The sources can be found here:
http://www.mikemac.com/mikemac/McCLIM/index.html
Mike McDonald
·······@mikemac.com
On Tue, 22 Aug 2000 15:41:11 GMT, ·······@mikemac.com (Mike McDonald)
wrote:
> The sources can be found here:
>
> http://www.mikemac.com/mikemac/McCLIM/index.html
Is there a publicly accessible CVS repository?
Paolo
--
EncyCMUCLopedia * Extensive collection of CMU Common Lisp documentation
http://cvs2.cons.org:8000/cmucl/doc/EncyCMUCLopedia/
Paolo Amoroso <·······@mclink.it> writes:
> On Tue, 22 Aug 2000 15:41:11 GMT, ·······@mikemac.com (Mike McDonald)
> wrote:
>
> > The sources can be found here:
> >
> > http://www.mikemac.com/mikemac/McCLIM/index.html
>
> Is there a publicly accessible CVS repository?
Mike McDonald is managing the CVS repository, so he gets to decide the
policy for access to it.
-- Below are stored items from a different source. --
-- ==== Sys2Proof/Laws/OwnersKept.lean ====
section
/-! SUPPORT. The claims of the timers, the sweep, the purge, the commands, and what arrives at the ports, as they keep the
law of slots, sessions and ports. -/

namespace Sys2Proof.Machine

/-! ### Steps without a request -/

theorem State.Lawed.mild {s t : State} (h : s.Lawed) (m : s.Mild t) : t.ownerLaw := h.owner.mild h.sound m

/-- A step's completion, after work that lessens slots and waits and a mild change of the records. -/
theorem State.Lawed.complete {s u : State} {r : Run} (h : s.Lawed) (m : s.Mild u) (hr : (Run.start s).Lessens r)
    (hs : r.tab.Sound) : (r.complete u).ownerLaw := by
  obtain ⟨cs, h1, h2⟩ := hr
  have hc : r.cache = cs := h1
  refine State.Owned.complete ?_
  rw [hc]
  exact (State.Owned.less (cs := []) h.owned h2 hs).mild m

theorem State.Mild.claim (s : State) (c : TimerClaim) : s.Mild (s.claim c) := .rest rfl rfl rfl rfl rfl

theorem State.Mild.judgeTerm (s : State) (i : SessionId) : s.Mild (s.judgeTerm i) := by
  unfold State.judgeTerm
  split
  · split
    · rename_i d _ _
      exact .trans (t := s.setSession i { s.session i with term := .expired d })
        (.setSession ⟨rfl, rfl, rfl, .inl rfl, .refl _⟩) (.claim _ _)
    · exact .refl s
  · exact .refl s
  · exact .refl s

theorem State.Mild.judgeGrace (s : State) (i : SessionId) : s.Mild (s.judgeGrace i) := by
  unfold State.judgeGrace
  split
  · split
    · rename_i d _ _
      exact .trans (t := s.setSession i { s.session i with grace := .expired d })
        (.setSession ⟨rfl, rfl, rfl, .inl rfl, .refl _⟩) (.claim _ _)
    · exact .refl s
  · exact .refl s
  · exact .refl s

theorem State.Mild.judgeTimers (s : State) : s.Mild s.judgeTimers := by
  unfold State.judgeTimers
  generalize List.finRange 12 = l
  induction l generalizing s with
  | nil => exact .refl s
  | cons i l ih => exact (State.Mild.judgeTerm s i).trans ((State.Mild.judgeGrace _ i).trans (ih _))

theorem State.Mild.clock (s : State) : s.Mild s.advanceClock.sweepTimer.judgeTimers := by
  refine .trans ?_ (.judgeTimers _)
  refine .trans (t := s.advanceClock) (.same rfl (fun _ => .refl _) (fun p r hr => ?_) rfl rfl) ?_
  · have : s.advanceClock.port p = (s.port p).millisecond := mapPorts_get _ _ p
    rw [this]; exact hr
  · unfold State.sweepTimer; split <;> exact .rest rfl rfl rfl rfl rfl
I am sure that if you think you are likely
to make some contribution, then Mike would give you access. If you
are only planning to check out the code, the daily snap shot should
work.
--
Robert Strandh
---------------------------------------------------------------------
Greenspun's Tenth Rule of Programming: any sufficiently complicated C
or Fortran program contains an ad hoc informally-specified bug-ridden
slow implementation of half of Common Lisp.
---------------------------------------------------------------------
On 24 Aug 2000 11:57:03 +0200, Robert STRANDH <·······@labri.u-bordeaux.fr>
wrote:
> policy for access to it. I am sure that if you think you are likely
> to make some contribution, then Mike would give you access. If you
> are only planning to check out the code, the daily snap shot should
> work.
I meant anonymous access because I am only planning to keep up to date with
the code. So daily snapshots are an adequate solution for the time being.
Paolo
--
EncyCMUCLopedia * Extensive collection of CMU Common Lisp documentation
http://cvs2.cons.org:8000/cmucl/doc/EncyCMUCLopedia/
For those who aren't familiar with the Free CLIM project, a page about
Free CLIM can be found at
http://www2.cons.org/free-clim/
That page also has a pointer to the CLIM spec.